Effect of Particle Shape on Parameter Calibration for a Discrete Element Model for Mining Applications

by Manuel Moncada, Fernando Betancourt, Cristian G. Rodríguez and Patricio Toledo

Minerals 2023, 13(1), 40; https://doi.org/10.3390/min13010040 - 27 Dec 2022

Cited by 9 | Viewed by 2436

Abstract

The discrete element method (DEM) has been widely employed to model processes in different industries, such as mining, agriculture, pharmaceuticals, and food. One of the main lines of research, and in which different authors propose several approaches, is the calibration of parameters. Bulk calibration (BCA) is a common approach used that does not necessarily represent the individual behavior of each particle. On the other hand, direct measurement (DMA) is another approach employed in some cases. This work presents a comparison between calibration of DEM model parameters with non-cohesive spherical and polyhedral particles using a combination of direct measurement and bulk calibration. BCA is employed to calibrate friction parameters and DMA to characterize shape of the particles and coefficient of restitution of the contact between particles. Experimental data from Draw Down Tests are used to calibrate the friction parameters.
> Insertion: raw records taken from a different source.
/-! ### Geometry (R234, R235) -/

/-- The clusters in visit order, q = 0 to 47 (R235). -/
def visitOrder : List Nat :=
  [3, 2, 1, 0, 8, 9, 10, 11, 19, 18, 17, 16, 24, 25, 26, 27] ++
  [35, 34, 33, 32, 40, 41, 42, 43, 44, 45, 46, 47, 39, 38, 37, 36] ++
  [28, 29, 30, 31, 23, 22, 21, 20, 12, 13, 14, 15, 7, 6, 5, 4]

/-- The visit index of a cluster. -/
def visitIndex (cluster : Nat) : Nat := visitOrder.idxOf cluster

/-- R235: the place of a core's stop on a ring. -/
def stopPlace (ring core : Nat) : Nat :=
  let q := visitIndex (core / 32)
  let p0 := 24 * q + core % 32 + (if 24 ≤ q then 16 else 0)
  if ring = 0 then p0 else (1184 - p0) % 1184

/-- R234: the place a position is at in a cycle: every position moves one place per cycle. -/
def placeAt (pos cycle : Nat) : Nat := (pos + cycle) % 1184

/-- The position that is at a stop in a cycle. -/
def posAtStop (ring core cycle : Nat) : Nat := (stopPlace ring core + 1184 - cycle % 1184) % 1184

/-- R236: entries into place 0 of a position up to a cycle. -/
def originPasses (pos cycle : Nat) : Nat := (pos + cycle) / 1184

/-- The passage count of a record on a ring (R236): the entries of its position into place 0 while it was there, those
before a capture included. -/
def Record.passages (r : Record) (cycle : Nat) : Nat := (r.rev + originPasses r.pos cycle).toNat

/-- A record on a ring at a position, with a passage count; no operation of the cycle is left to it (R101, R244). -/
def Record.placed (r : Record) (pos count cycle : Nat) : Record :=
  { r with pos := pos, capturedMark := false, rev := (count : Int) - originPasses pos cycle, served := cycle + 1 }

/-- R247: the header summary: FLAGS and REV. -/
def Record.summary (r : Record) (cycle : Nat) : Word :=
  (0 : BitVec 40) ++ (((0 : BitVec 5) ++ (BitVec.ofBool r.lost ++ ((0 : BitVec 1) ++ (1 : BitVec 1)))) ++
    BitVec.ofNat 16 (r.passages cycle))

/-! ### The ring's contents -/

/-- The live record of a name on a ring. -/
def State.liveRecord (s : State) (domain : BitVec 12) (tag : Nat) : Option Record :=
  s.records.find? (fun r => !r.capturedMark && r.domain == domain && r.tag == tag)

/-- Whether a position of a ring is empty. -/
def State.posEmpty (s : State) (ring pos : Nat) : Bool := s.records.all (fun r => !(r.ring == ring && r.pos == pos))

/-- Every name registered: on a ring, in a capture slot, waiting to re-enter, or boarding (R237). -/
def State.registered (s : State) : List (Nat × BitVec 12 × Nat) :=
  (s.records.filter (fun r => !r.capturedMark)).map (fun r => (r.ring, r.domain, r.tag)) ++
  (s.captures.filterMap (fun x => x.2.map (fun c => (c.rec_.ring, c.rec_.domain, c.rec_.tag)))) ++
  s.reentries.map (fun r => (r.rec_.ring, r.rec_.domain, r.rec_.tag)) ++ s.boarding ++ s.alighting

/-- R238: positions of a ring in use or reserved: records, markers, and boards not yet placed. -/
def State.ringUse (s : State) (ring : Nat) : Nat :=
  (s.records.filter (fun r => r.ring == ring)).length + (s.boarding.filter (fun b => b.1 == ring)).length

/-- R240: records of a domain, reserved boards included, and alightings whose store is not yet performed (log entry 110, DESIGN
CHOICE). -/
def State.domainRecords (s : State) (domain : BitVec 12) : Nat :=
  (s.registered.filter (fun x => x.2.1 == domain)).length

/-- A record replaced by name. -/
def State.setRecord (s : State) (r : Record) : State :=
  { s with records := s.records.map (fun x =>
      if !x.capturedMark && x.domain == r.domain && x.tag == r.tag then r else x) }

/-! ### Shadow memory (R238, R239) -/

/-- R102, R238: the 48 bytes at a shadow address read for a board; a frame of another device faults FAULT_READ, poison
MEM_POISON at the lowest poisoned sector. -/
def State.readShadow (s : State) (who : Actor) (a : Word) : Checked Nat :=
  match s.resolve who .load a 48 with
  | .error e => .error e
  | .ok (.mem f, s1) =>
    if s1.placePoisoned (.mem f) 32 then .error (.trap (addrTrap causeMemPoison a), s1)
    else if s1.placePoisoned (.mem (f.skip 32)) 16 then .error (.trap (addrTrap causeMemPoison (a + 32)), s1)
    else .ok (s1.readSpan f 48, s1)
  | .ok (_, s1) => .error (.trap (addrTrap causeFaultRead a), s1)

/-- The payload as a number of 48 bytes. -/
def Record.payload (r : Record) : Nat := (r.words.toList.foldr (fun w acc => w.toNat + 2 ^ 64 * acc) 0)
Numerical optimization of the parameters is conducted by altering the coefficients of friction regarding the objective variables of mass flow, final mass, shear angle, and angle of repose. Quartz, granite, and coal are calibrated, obtaining good agreement with the experimental results. The influence of particle shape is tested, proving that more complex particles obtain better results for the analyzed case. Full article

(This article belongs to the Special Issue Simulation Using the Discrete Element Method (DEM) in the Minerals Industry, Volume II)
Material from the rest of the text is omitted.